■ WHAT THE TASK ASKS ■
Count every line in the following listing that contains "opened", then report that count with nothing added.
--*--
theorem State.showRing_keeps {σ : State} (trunk : Bool) (opened : Bool) (s : State) (h : Keeps σ s) : Keeps σ (State.showRing trunk opened s) := by
  unfold State.showRing
  repeat' (first
    | (with_reducible assumption)
    | (intro t; refine_lift have ht : Keeps σ t := ?_; ?_; clear_value t; rotate_left; subst t)
    | (intro t; subst t; beta_reduce)
    | lift_lets
    | split
    | (with_reducible apply State.showParent_keeps)
    | (with_reducible apply State.raise_keeps)
    | (with_reducible apply State.setFld_keeps)
    | (with_reducible apply State.setFlag_keeps)
    | (with_reducible apply Keeps.with)
    | (with_reducible apply Keeps.host)
    | (with_reducible apply Keeps.sheets)
    | (with_reducible apply Keeps.slots)
    | (with_reducible apply Keeps.fwd)
    | (with_reducible apply Keeps.fifo))

theorem State.sendRing_keeps {σ : State} (trunk : Bool) (opened : Bool) (s : State) (h : Keeps σ s) : Keeps σ (State.sendRing trunk opened s) := by
  unfold State.sendRing
  repeat' (first
    | (with_reducible assumption)
    | (intro t; refine_lift have ht : Keeps σ t := ?_; ?_; clear_value t; rotate_left; subst t)
    | (intro t; subst t; beta_reduce)
    | lift_lets
    | split
    | (with_reducible apply State.send_keeps)
    | (with_reducible apply Keeps.with)
    | (with_reducible apply Keeps.host)
    | (with_reducible apply Keeps.sheets)
    | (with_reducible apply Keeps.slots)
    | (with_reducible apply Keeps.fwd)
    | (with_reducible apply Keeps.fifo))

theorem State.declareRing_keeps {σ : State} (trunk : Bool) (opened : Bool) (s : State) (h : Keeps σ s) : Keeps σ (State.declareRing trunk opened s) := by
  unfold State.declareRing
  repeat' (first
    | (with_reducible assumption)
    | (intro t; refine_lift have ht : Keeps σ t := ?_; ?_; clear_value t; rotate_left; subst t)
    | (intro t; subst t; beta_reduce)
    | lift_lets
    | split
    | (with_reducible apply State.showParent_keeps)
    | (with_reducible apply State.setRing_keeps)
    | (with_reducible apply State.showRing_keeps)
    | (with_reducible apply State.sheet_keeps)
    | (with_reducible apply State.sendRing_keeps)
    | (with_reducible apply Keeps.with)
    | (with_reducible apply Keeps.host)
    | (with_reducible apply Keeps.sheets)
    | (with_reducible apply Keeps.slots)
    | (with_reducible apply Keeps.fwd)
    | (with_reducible apply Keeps.fifo))

theorem State.portLost_keeps {σ : State} (p : Nat) (s : State) (h : Keeps σ s) : Keeps σ (State.portLost p s) := by
  unfold State.portLost
  repeat' (first
    | (with_reducible assumption)
    | (intro t; refine_lift have ht : Keeps σ t := ?_; ?_; clear_value t; rotate_left; subst t)
    | (intro t; subst t; beta_reduce)
    | lift_lets
    | split
    | (with_reducible apply State.sendRing_keeps)
    | (with_reducible apply State.setRing_keeps)
    | (with_reducible apply State.declareRing_keeps)
    | (with_reducible apply State.showRing_keeps)
    | (with_reducible apply Keeps.with)
    | (with_reducible apply Keeps.host)
    | (with_reducible apply Keeps.sheets)
    | (with_reducible apply Keeps.slots)
    | (with_reducible apply Keeps.fwd)
    | (with_reducible apply Keeps.fifo))

theorem State.restore_keeps {σ : State} (lvl : Nat) (p : Nat → Bool) (s : State) (h : Keeps σ s) :
    Keeps σ (State.restore lvl p s) := by
  refine Keeps.trans h ⟨rfl, fun x => ?_, id, id, id, id, id, id, id, id⟩
  refine Registers.wf_filterMap _ _ (fun e _ y hy => ?_) (fun e he y hy => ?_) x
  · dsimp only at hy
    split at hy
    · split at hy
      · cases hy
      · cases hy; rfl
    · cases hy; rfl
  · dsimp only at hy
    split at hy
    · split at hy
      · cases hy
      · cases hy; assumption
    · cases hy; exact ((Registers.wf_iff _).mp x).2 _ he

theorem State.showStat_keeps {σ : State} (code : Nat) (s : State) (h : Keeps σ s) : Keeps σ (State.showStat code s) := by
  unfold State.showStat
  repeat' (first
    | (with_reducible assumption)
    | (intro t; refine_lift have ht : Keeps σ t := ?_; ?_; clear_value t; rotate_left; subst t)
    | (intro t; subst t; beta_reduce)
    | lift_lets
    | split
    | (with_reducible apply Keeps.with)
    | (with_reducible apply Keeps.host)
    | (with_reducible apply Keeps.sheets)
    | (with_reducible apply Keeps.slots)
    | (with_reducible apply Keeps.fwd)
    | (with_reducible apply Keeps.fifo))

theorem State.layBrick_keeps {σ : State} (n : Nat) (s : State) (h : Keeps σ s) : Keeps σ (State.layBrick n s) := by
  unfold State.layBrick
  repeat' (first
    | (with_reducible assumption)
    | (intro t; refine_lift have ht : Keeps σ t := ?_; ?_; clear_value t; rotate_left; subst t)
    | (intro t; subst t; beta_reduce)
    | lift_lets
    | split
    | (with_reducible apply State.restore_keeps)
    | (with_reducible apply State.setFld_keeps)
    | (with_reducible apply State.setFlag_keeps)
    | (with_reducible apply State.setBrick_keeps)
    | (with_reducible apply State.setBrkState_keeps)
    | (with_reducible refine forEach_keeps (fun _ _ _ => ?_) ?_)
    | (with_reducible apply State.setReg_keeps)
    | (with_reducible apply State.setRef_keeps)
    | (with_reducible apply State.loadStores_keeps)
    | (with_reducible apply State.takeLimits_keeps)
    | (with_reducible apply State.syncLanes_keeps)
    | (with_reducible apply Keeps.with)
    | (with_reducible apply Keeps.host)
    | (with_reducible apply Keeps.sheets)
    | (with_reducible apply Keeps.slots)
    | (with_reducible apply Keeps.fwd)
    | (with_reducible apply Keeps.fifo))

theorem State.layRails_keeps {σ : State} (s : State) (h : Keeps σ s) : Keeps σ (State.layRails s) := by
  unfold State.layRails
  repeat' (first
    | (with_reducible assumption)
    | (intro t; refine_lift have ht : Keeps σ t := ?_; ?_; clear_value t; rotate_left; subst t)
    | (intro t; subst t; beta_reduce)
    | lift_lets
    | split
    | (with_reducible refine forEach_keeps (fun _ _ _ => ?_) ?_)
    | (with_reducible apply State.setFld_keeps)
    | (with_reducible apply Keeps.with)
    | (with_reducible apply Keeps.host)
    | (with_reducible apply Keeps.sheets)
    | (with_reducible apply Keeps.slots)
    | (with_reducible apply Keeps.fwd)
    | (with_reducible apply Keeps.fifo))

theorem State.layThermal_keeps {σ : State} (s : State) (h : Keeps σ s) : Keeps σ (State.layThermal s) := by
  unfold State.layThermal
  repeat' (first
    | (with_reducible assumption)
    | (intro t; refine_lift have ht : Keeps σ t := ?_; ?_; clear_value t; rotate_left; subst t)
    | (intro t; subst t; beta_reduce)
    | lift_lets
    | split
    | (with_reducible refine forEach_keeps (fun _ _ _ => ?_) ?_)
    | (with_reducible apply State.setFlag_keeps)
    | (with_reducible apply State.setFld_keeps)
    | (with_reducible apply State.setSensor_keeps)
    | (with_reducible apply State.setBroken_keeps)
    | (with_reducible refine onlyIf_keeps (fun _ _ => ?_) ?_)
    | (with_reducible apply State.showHot_keeps)
    | (with_reducible apply Keeps.with)
    | (with_reducible apply Keeps.host)
    | (with_reducible apply Keeps.sheets)
    | (with_reducible apply Keeps.slots)
    | (with_reducible apply Keeps.fwd)
    | (with_reducible apply Keeps.fifo))

theorem State.layIcu_keeps {σ : State} (s : State) (h : Keeps σ s) : Keeps σ (State.layIcu s) := by
  unfold State.layIcu
  repeat' (first
    | (with_reducible assumption)
    | (intro t; refine_lift have ht : Keeps σ t := ?_; ?_; clear_value t; rotate_left; subst t)
    | (intro t; subst t; beta_reduce)
    | lift_lets
    | split
    | (with_reducible refine forEach_keeps (fun _ _ _ => ?_) ?_)
    | (with_reducible apply State.setFld_keeps)
    | (with_reducible apply State.relaySrc_keeps)
    | (with_reducible apply State.refillQueue_keeps)
    | (with_reducible apply State.holdWritten_keeps)
    | (with_reducible apply Keeps.with)
    | (with_reducible apply Keeps.host)
    | (with_reducible apply Keeps.sheets)
    | (with_reducible apply Keeps.slots)
    | (with_reducible apply Keeps.fwd)
    | (with_reducible apply Keeps.fifo))

theorem State.layLink_keeps {σ : State} (s : State) (h : Keeps σ s) : Keeps σ (State.layLink s) := by
  unfold State.layLink
  repeat' (first
    | (with_reducible assumption)
    | (intro t; refine_lift have ht : Keeps σ t := ?_; ?_; clear_value t; rotate_left; subst t)
    | (intro t; subst t; beta_reduce)
    | lift_lets
    | split
    | (with_reducible apply State.setFld_keeps)
    | (with_reducible refine onlyIf_keeps (fun _ _ => ?_) ?_)
    | (with_reducible apply State.raise_keeps)
    | (with_reducible refine forEach_keeps (fun _ _ _ => ?_) ?_)
    | (with_reducible apply State.portLost_keeps)
    | (with_reducible apply Keeps.with)
    | (with_reducible apply Keeps.host)
    | (with_reducible apply Keeps.sheets)
    | (with_reducible apply Keeps.slots)
    | (with_reducible apply Keeps.fwd)
    | (with_reducible apply Keeps.fifo))

theorem State.layPins_keeps {σ : State} (s : State) (h : Keeps σ s) : Keeps σ (State.layPins s) := by
  unfold State.layPins
  repeat' (first
    | (with_reducible assumption)
    | (intro t; refine_lift have ht : Keeps σ t := ?_; ?_; clear_value t; rotate_left; subst t)
    | (intro t; subst t; beta_reduce)
    | lift_lets
    | split
    | (with_reducible refine forEach_keeps (fun _ _ _ => ?_) ?_)
    | (with_reducible apply State.setFld_keeps)
    | (with_reducible apply State.setReg_keeps)
    | (with_reducible apply State.clearRecords_keeps)
    | (with_reducible apply Keeps.with)
    | (with_reducible apply Keeps.host)
    | (with_reducible apply Keeps.sheets)
    | (with_reducible apply Keeps.slots)
    | (with_reducible apply Keeps.fwd)
    | (with_reducible apply Keeps.fifo))

theorem State.layMeasure_keeps {σ : State} (s : State) (h : Keeps σ s) : Keeps σ (State.layMeasure s) := by
  unfold State.layMeasure
  repeat' (first
    | (with_reducible assumption)
    | (intro t; refine_lift have ht : Keeps σ t := ?_; ?_; clear_value t; rotate_left; subst t)
    | (intro t; subst t; beta_reduce)
    | lift_lets
    | split
    | (with_reducible apply State.setFld_keeps)
    | (with_reducible apply State.regrid_keeps)
    | (with_reducible apply State.endFallback_keeps)
    | (with_reducible apply State.startFallback_keeps)
    | (with_reducible refine forEach_keeps (fun _ _ _ => ?_) ?_)
    | (with_reducible apply Keeps.with)
    | (with_reducible apply Keeps.host)
    | (with_reducible apply Keeps.sheets)
    | (with_reducible apply Keeps.slots)
    | (with_reducible apply Keeps.fwd)
    | (with_reducible apply Keeps.fifo))

theorem State.layBalls_keeps {σ : State} (s : State) (h : Keeps σ s) : Keeps σ (State.layBalls s) := by
  unfold State.layBalls
  repeat' (first
    | (with_reducible assumption)
    | (intro t; refine_lift have ht : Keeps σ t := ?_; ?_; clear_value t; rotate_left; subst t)
    | (intro t; subst t; beta_reduce)
    | lift_lets
    | split
    | (with_reducible apply Keeps.with)
    | (with_reducible apply Keeps.host)
    | (with_reducible apply Keeps.sheets)
    | (with_reducible apply Keeps.slots)
    | (with_reducible apply Keeps.fwd)
    | (with_reducible apply Keeps.fifo))

theorem State.layBond_keeps {σ : State} (bytes : List Byte) (tiles : List Tile) (s : State) (h : Keeps σ s) : Keeps σ (State.layBond bytes tiles s) := by
  unfold State.layBond
  repeat' (first
    | (with_reducible assumption)
    | (intro t; refine_lift have ht : Keeps σ t := ?_; ?_; clear_value t; rotate_left; subst t)
    | (intro t; subst t; beta_reduce)
    | lift_lets
    | split
    | (with_reducible apply State.abandonSweep_keeps)
    | (with_reducible apply State.driversOff_keeps)
    | (with_reducible refine forEach_keeps (fun _ _ _ => ?_) ?_)
    | (with_reducible apply State.dropInjection_keeps)
    | (with_reducible apply State.layIcu_keeps)
    | (with_reducible apply State.layBrick_keeps)
    | (with_reducible apply State.setReg_keeps)
    | (with_reducible apply State.layBalance_keeps)
    | (with_reducible apply State.layLink_keeps)
    | (with_reducible apply State.layMeasure_keeps)
    | (with_reducible apply State.layPins_keeps)
    | (with_reducible apply State.layThermal_keeps)
    | (with_reducible apply State.layRails_keeps)
    | (with_reducible apply State.emptyCells_keeps)
    | (with_reducible apply State.clearHist_keeps)
    | (with_reducible apply State.changeReamLen_keeps)
    | (with_reducible apply State.setFld_keeps)
    | (with_reducible apply State.showStat_keeps)
    | (with_reducible apply State.layBalls_keeps)
    | (with_reducible apply State.setFlag_keeps)
    | (with_reducible apply State.showHealth_keeps)
    | (with_reducible apply State.seqRefresh_keeps)
    | (with_reducible apply State.applyMargins_keeps)
    | (with_reducible apply Keeps.with)
    | (with_reducible apply Keeps.host)
    | (with_reducible apply Keeps.sheets)
    | (with_reducible apply Keeps.slots)
    | (with_reducible apply Keeps.fwd)
    | (with_reducible apply Keeps.fifo))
--*--
■ ANSWER FOR THIS EXERCISE ■
3